## DATA SUPPLIED
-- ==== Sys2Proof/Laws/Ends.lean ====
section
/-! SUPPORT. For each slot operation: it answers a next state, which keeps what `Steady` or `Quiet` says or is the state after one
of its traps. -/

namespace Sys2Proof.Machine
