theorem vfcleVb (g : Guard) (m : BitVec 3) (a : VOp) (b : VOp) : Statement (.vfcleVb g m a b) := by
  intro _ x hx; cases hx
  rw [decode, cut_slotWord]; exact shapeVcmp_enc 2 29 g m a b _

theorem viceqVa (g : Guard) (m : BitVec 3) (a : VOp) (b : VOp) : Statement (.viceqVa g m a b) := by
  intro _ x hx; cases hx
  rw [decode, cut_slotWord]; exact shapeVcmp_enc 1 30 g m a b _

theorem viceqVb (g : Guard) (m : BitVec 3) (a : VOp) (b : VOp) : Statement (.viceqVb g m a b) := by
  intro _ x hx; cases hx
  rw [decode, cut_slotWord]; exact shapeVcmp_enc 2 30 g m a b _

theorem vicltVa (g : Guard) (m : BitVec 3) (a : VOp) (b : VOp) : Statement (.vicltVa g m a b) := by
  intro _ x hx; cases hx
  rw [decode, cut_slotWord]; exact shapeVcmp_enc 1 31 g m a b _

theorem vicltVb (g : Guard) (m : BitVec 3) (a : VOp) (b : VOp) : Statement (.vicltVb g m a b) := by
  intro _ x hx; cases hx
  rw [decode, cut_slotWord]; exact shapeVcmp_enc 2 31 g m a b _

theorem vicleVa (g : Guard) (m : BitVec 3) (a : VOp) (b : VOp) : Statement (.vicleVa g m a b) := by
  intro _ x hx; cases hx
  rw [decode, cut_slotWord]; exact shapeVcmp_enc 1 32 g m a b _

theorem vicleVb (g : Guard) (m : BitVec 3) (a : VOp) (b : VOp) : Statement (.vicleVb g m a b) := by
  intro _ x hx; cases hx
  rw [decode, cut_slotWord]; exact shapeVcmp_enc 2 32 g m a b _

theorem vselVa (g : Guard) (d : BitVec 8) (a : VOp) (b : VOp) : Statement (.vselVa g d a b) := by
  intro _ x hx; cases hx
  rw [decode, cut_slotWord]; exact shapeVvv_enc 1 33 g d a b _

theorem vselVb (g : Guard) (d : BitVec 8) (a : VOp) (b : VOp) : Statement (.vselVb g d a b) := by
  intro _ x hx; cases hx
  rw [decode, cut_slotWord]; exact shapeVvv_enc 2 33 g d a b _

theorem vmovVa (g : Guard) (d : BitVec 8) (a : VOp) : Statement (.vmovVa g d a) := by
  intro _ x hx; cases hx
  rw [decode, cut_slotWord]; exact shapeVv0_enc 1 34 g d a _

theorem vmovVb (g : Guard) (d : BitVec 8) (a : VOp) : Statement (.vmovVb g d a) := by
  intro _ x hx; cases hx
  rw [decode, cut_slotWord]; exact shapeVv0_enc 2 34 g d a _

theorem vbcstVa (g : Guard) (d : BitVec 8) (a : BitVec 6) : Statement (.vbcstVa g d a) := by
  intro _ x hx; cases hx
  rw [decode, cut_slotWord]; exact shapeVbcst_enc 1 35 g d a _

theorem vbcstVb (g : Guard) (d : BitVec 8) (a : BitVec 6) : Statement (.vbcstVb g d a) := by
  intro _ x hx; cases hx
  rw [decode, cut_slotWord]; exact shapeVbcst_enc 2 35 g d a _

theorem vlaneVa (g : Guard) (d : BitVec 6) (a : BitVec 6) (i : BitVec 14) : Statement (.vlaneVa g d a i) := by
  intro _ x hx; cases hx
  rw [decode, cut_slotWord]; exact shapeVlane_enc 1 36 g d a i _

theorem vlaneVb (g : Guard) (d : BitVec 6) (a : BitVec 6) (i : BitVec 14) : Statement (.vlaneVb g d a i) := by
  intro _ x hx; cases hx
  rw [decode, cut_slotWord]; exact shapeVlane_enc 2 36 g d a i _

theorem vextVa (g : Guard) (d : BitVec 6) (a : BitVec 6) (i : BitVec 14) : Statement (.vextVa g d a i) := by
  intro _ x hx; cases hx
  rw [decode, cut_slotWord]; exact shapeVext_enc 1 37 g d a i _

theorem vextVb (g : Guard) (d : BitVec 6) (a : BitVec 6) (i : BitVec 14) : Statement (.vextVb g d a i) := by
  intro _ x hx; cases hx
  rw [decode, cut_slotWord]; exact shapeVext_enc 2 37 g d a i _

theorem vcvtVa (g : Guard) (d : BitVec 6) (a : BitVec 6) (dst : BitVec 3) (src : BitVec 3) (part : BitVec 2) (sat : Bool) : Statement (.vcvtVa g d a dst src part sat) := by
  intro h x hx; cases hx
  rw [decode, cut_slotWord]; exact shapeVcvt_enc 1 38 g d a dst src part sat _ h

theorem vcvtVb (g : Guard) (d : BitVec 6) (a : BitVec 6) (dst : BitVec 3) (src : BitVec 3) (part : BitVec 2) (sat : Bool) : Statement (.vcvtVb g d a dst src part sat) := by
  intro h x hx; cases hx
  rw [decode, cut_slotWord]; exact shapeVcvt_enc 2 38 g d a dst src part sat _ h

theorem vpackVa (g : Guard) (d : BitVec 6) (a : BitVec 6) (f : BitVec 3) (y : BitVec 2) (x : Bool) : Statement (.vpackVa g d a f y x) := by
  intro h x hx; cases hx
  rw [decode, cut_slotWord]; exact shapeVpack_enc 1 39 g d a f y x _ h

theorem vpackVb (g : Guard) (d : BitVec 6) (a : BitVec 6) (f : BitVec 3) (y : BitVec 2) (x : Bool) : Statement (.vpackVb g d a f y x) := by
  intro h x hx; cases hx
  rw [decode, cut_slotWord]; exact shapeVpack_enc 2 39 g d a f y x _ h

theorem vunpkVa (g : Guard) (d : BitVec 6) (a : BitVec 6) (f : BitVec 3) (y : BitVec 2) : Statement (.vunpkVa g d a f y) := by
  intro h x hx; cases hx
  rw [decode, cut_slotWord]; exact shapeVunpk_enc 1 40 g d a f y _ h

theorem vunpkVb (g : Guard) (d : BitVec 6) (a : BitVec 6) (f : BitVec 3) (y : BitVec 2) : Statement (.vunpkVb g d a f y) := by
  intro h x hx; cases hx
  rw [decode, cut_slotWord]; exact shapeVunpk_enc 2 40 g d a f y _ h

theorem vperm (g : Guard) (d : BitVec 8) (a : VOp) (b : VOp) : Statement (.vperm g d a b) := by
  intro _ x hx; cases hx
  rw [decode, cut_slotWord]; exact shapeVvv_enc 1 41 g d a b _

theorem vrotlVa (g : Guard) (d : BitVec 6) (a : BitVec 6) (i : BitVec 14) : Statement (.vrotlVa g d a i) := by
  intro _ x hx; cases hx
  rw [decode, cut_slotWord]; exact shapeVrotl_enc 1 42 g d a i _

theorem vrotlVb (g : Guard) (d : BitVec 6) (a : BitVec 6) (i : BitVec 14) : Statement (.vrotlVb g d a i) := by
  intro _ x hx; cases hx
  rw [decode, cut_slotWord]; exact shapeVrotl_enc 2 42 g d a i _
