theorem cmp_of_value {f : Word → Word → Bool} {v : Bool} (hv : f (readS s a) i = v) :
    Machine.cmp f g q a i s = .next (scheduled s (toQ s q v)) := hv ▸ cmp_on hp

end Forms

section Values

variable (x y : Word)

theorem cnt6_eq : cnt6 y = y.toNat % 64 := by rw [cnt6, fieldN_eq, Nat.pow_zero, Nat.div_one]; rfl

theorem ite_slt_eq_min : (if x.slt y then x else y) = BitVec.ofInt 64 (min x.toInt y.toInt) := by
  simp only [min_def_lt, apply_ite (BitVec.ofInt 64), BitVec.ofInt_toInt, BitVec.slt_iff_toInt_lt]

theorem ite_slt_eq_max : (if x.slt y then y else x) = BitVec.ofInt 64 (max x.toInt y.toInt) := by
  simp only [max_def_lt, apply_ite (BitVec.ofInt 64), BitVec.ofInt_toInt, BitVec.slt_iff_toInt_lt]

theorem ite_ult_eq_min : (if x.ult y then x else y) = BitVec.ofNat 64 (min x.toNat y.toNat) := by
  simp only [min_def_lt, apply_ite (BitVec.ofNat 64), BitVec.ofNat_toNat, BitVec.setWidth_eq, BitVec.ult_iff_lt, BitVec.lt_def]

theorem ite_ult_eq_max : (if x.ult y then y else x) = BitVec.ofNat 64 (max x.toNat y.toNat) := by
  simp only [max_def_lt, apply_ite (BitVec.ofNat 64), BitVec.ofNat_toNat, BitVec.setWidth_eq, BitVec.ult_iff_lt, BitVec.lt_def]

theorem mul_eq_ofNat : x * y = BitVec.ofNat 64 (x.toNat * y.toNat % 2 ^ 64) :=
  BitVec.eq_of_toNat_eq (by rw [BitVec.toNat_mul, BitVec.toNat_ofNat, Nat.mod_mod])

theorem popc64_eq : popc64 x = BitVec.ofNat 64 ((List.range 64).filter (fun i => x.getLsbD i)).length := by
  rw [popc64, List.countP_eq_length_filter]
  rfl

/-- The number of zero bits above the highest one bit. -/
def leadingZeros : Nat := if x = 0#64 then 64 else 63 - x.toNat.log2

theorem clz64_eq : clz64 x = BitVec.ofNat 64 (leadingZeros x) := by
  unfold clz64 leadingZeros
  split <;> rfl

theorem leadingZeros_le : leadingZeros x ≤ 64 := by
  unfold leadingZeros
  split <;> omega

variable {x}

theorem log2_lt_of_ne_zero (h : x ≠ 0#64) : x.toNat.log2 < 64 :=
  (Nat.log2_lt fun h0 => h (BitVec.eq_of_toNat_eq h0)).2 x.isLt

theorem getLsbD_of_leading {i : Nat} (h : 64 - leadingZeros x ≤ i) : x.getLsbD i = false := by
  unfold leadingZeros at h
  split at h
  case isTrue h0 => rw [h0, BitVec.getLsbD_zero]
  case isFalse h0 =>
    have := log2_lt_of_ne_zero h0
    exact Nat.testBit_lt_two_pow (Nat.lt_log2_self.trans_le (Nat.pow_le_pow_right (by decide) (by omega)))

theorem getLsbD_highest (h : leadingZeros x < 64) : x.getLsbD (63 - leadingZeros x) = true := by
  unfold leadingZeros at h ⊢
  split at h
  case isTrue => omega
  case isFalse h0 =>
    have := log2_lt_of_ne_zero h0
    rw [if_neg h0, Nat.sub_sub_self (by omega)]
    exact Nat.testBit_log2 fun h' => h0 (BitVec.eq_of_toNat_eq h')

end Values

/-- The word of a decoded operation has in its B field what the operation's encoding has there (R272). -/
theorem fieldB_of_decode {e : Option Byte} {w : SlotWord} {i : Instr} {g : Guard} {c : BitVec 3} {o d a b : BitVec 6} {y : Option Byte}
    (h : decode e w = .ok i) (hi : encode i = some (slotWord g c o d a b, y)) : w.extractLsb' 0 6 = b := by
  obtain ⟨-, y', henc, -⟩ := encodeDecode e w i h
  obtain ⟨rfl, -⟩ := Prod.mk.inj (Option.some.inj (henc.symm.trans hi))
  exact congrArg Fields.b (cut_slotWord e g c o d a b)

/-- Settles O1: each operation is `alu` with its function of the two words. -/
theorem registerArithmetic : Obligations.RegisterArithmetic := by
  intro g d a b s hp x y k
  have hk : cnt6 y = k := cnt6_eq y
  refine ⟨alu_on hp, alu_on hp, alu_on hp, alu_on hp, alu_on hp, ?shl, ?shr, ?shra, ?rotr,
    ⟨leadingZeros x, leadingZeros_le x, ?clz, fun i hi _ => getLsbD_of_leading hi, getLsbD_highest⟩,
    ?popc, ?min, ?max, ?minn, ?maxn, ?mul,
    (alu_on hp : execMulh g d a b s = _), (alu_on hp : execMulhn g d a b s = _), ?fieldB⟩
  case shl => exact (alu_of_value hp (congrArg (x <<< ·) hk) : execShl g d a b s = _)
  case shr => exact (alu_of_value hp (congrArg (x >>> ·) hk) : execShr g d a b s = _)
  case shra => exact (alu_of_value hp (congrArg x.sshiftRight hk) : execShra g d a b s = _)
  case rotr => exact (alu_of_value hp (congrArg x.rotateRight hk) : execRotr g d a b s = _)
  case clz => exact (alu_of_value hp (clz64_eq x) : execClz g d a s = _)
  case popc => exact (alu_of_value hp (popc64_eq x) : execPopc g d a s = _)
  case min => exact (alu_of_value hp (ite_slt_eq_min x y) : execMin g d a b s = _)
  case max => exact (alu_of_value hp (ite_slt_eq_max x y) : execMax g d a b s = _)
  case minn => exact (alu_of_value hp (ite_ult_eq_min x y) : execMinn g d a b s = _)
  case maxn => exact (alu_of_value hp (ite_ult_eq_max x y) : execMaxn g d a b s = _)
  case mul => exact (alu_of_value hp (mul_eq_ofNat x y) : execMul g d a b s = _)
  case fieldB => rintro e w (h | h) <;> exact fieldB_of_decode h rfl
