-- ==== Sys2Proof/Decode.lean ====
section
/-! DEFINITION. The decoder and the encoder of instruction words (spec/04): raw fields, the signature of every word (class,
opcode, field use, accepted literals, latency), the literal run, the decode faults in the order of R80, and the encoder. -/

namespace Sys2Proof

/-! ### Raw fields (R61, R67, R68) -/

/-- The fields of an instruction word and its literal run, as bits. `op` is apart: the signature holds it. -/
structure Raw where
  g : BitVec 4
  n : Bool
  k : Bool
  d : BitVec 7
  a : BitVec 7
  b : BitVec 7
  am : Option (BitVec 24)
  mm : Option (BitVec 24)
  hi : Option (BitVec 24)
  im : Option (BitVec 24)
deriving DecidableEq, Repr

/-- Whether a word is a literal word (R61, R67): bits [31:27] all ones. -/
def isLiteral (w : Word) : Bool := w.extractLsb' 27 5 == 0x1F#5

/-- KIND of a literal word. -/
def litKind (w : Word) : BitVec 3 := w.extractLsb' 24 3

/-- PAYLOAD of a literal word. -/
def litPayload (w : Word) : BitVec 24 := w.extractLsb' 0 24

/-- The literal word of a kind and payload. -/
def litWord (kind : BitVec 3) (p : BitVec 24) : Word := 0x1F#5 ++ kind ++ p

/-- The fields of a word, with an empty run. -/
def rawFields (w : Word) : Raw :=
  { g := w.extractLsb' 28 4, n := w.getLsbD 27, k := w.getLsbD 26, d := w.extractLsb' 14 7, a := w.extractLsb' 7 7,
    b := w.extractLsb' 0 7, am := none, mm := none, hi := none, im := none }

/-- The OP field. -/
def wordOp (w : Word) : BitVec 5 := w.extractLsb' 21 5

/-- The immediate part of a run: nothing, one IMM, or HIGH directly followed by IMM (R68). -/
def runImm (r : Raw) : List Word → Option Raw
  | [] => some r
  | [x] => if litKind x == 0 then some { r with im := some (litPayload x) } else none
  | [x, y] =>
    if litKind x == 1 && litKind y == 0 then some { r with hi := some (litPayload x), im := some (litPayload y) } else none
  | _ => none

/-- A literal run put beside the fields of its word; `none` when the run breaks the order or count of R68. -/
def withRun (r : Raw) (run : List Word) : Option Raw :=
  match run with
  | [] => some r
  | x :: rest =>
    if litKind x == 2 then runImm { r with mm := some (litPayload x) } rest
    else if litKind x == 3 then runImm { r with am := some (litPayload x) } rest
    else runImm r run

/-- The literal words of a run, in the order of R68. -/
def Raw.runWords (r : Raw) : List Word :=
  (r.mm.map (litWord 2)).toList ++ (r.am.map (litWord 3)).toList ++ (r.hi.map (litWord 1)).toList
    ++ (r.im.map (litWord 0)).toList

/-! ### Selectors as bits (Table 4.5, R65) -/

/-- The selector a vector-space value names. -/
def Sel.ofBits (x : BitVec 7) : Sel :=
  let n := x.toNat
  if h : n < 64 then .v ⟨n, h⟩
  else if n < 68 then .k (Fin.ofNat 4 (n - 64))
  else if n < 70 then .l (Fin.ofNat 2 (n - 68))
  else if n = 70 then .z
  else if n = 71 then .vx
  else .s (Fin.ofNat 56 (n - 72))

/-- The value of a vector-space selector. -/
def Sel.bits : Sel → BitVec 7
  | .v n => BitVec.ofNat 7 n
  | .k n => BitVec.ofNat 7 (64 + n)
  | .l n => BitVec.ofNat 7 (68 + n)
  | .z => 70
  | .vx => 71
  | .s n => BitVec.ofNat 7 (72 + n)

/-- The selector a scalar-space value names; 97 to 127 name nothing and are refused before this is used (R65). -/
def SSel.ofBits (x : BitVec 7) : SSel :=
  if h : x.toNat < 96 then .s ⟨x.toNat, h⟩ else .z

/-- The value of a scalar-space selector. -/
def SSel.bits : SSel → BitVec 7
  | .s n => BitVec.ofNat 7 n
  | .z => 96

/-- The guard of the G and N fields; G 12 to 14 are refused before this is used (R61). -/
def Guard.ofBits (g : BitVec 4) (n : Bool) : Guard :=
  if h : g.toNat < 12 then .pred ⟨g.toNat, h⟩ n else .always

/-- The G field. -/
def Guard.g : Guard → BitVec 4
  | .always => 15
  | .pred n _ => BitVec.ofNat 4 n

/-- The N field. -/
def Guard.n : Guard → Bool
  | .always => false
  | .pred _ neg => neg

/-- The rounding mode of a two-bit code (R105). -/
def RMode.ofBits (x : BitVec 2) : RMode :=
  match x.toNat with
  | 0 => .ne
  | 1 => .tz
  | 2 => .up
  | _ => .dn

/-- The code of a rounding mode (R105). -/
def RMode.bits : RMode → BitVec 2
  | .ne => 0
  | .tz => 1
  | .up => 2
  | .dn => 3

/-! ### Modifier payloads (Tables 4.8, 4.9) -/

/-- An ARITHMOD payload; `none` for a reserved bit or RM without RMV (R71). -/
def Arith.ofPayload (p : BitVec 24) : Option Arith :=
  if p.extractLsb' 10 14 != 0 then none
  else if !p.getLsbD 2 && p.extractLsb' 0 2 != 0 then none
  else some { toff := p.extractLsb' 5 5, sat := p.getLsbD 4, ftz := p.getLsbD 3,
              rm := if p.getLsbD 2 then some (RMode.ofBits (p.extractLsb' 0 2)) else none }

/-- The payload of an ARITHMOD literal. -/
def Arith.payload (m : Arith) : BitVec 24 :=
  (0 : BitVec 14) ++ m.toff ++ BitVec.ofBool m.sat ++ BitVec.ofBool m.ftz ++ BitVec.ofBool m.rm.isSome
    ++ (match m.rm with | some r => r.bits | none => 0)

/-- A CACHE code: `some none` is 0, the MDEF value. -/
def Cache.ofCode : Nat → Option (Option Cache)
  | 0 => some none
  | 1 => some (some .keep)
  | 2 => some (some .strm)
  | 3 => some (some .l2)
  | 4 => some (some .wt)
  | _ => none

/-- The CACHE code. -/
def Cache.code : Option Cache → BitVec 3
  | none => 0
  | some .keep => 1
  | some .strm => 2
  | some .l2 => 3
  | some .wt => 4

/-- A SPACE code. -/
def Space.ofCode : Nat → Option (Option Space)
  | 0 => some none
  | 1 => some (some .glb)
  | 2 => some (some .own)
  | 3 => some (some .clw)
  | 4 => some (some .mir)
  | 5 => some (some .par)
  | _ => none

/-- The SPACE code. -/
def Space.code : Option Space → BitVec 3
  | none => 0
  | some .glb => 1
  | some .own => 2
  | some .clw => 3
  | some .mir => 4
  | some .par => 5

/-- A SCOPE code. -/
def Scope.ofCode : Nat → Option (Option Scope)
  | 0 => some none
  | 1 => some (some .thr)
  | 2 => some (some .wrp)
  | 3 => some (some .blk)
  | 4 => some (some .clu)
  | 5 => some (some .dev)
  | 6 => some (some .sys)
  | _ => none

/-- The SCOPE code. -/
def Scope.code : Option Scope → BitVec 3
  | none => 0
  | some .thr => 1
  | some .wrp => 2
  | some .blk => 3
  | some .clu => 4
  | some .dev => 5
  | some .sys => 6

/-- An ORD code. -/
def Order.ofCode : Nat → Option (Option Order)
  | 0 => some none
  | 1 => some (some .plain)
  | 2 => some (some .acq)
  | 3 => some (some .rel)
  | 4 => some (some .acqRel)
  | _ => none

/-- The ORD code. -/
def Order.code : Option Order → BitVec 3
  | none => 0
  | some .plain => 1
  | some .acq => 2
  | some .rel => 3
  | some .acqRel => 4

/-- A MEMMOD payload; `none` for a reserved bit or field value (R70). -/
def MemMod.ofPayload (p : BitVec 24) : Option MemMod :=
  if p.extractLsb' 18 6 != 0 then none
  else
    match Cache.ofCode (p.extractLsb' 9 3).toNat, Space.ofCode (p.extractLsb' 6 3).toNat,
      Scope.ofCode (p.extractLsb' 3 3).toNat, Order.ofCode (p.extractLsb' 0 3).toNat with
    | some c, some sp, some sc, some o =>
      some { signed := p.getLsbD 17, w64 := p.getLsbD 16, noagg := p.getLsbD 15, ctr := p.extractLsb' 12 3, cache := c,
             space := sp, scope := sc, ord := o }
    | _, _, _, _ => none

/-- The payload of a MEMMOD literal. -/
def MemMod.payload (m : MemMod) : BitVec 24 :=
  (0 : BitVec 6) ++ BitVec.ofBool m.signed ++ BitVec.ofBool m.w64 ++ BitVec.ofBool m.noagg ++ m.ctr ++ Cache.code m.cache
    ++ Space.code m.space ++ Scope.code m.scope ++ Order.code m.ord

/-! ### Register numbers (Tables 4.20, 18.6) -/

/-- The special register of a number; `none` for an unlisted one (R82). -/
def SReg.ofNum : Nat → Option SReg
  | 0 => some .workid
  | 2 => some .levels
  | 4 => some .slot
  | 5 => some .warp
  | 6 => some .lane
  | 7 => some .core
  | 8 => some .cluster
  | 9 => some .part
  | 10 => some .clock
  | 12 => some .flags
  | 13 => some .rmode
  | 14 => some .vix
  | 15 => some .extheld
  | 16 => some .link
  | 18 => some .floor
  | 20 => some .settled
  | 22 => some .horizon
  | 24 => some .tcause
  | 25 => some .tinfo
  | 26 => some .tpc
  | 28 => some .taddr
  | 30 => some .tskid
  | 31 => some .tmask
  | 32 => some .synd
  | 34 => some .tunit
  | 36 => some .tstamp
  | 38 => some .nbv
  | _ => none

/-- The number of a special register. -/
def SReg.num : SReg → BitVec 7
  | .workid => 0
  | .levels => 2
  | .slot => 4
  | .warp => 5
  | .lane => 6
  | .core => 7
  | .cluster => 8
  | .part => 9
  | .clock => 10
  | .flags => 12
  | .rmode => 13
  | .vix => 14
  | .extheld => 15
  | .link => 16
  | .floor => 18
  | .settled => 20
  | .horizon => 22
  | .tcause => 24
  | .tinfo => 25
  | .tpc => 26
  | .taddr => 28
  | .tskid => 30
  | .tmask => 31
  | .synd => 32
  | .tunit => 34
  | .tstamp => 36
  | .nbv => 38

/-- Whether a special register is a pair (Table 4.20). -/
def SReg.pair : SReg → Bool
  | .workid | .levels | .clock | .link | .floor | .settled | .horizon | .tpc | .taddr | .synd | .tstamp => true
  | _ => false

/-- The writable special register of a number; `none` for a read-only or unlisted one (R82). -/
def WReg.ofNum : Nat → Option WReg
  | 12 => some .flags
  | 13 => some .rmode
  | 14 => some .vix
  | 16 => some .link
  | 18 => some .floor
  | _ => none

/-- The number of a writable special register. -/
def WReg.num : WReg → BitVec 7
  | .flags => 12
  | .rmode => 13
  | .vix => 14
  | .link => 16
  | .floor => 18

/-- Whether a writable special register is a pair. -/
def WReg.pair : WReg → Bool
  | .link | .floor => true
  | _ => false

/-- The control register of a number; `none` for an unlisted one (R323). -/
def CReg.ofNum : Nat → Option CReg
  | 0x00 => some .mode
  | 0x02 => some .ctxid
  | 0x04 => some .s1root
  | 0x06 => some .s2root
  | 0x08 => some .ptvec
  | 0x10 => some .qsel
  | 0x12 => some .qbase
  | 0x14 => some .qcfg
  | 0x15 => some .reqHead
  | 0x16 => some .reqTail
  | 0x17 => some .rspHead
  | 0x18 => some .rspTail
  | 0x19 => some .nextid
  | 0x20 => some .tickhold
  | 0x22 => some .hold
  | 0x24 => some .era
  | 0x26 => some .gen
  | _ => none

## EXERCISE AIM
What you give back must be the stretch above, starting at the line with "OP field. -/" and ending at the line with "else if n < 68", copied exactly.

## FINISHED TASK
/-- The OP field. -/
def wordOp (w : Word) : BitVec 5 := w.extractLsb' 21 5

/-- The immediate part of a run: nothing, one IMM, or HIGH directly followed by IMM (R68). -/
def runImm (r : Raw) : List Word → Option Raw
  | [] => some r
  | [x] => if litKind x == 0 then some { r with im := some (litPayload x) } else none
  | [x, y] =>
    if litKind x == 1 && litKind y == 0 then some { r with hi := some (litPayload x), im := some (litPayload y) } else none
  | _ => none

/-- A literal run put beside the fields of its word; `none` when the run breaks the order or count of R68. -/
def withRun (r : Raw) (run : List Word) : Option Raw :=
  match run with
  | [] => some r
  | x :: rest =>
    if litKind x == 2 then runImm { r with mm := some (litPayload x) } rest
    else if litKind x == 3 then runImm { r with am := some (litPayload x) } rest
    else runImm r run

/-- The literal words of a run, in the order of R68. -/
def Raw.runWords (r : Raw) : List Word :=
  (r.mm.map (litWord 2)).toList ++ (r.am.map (litWord 3)).toList ++ (r.hi.map (litWord 1)).toList
    ++ (r.im.map (litWord 0)).toList

/-! ### Selectors as bits (Table 4.5, R65) -/

/-- The selector a vector-space value names. -/
def Sel.ofBits (x : BitVec 7) : Sel :=
  let n := x.toNat
  if h : n < 64 then .v ⟨n, h⟩
  else if n < 68 then .k (Fin.ofNat 4 (n - 64))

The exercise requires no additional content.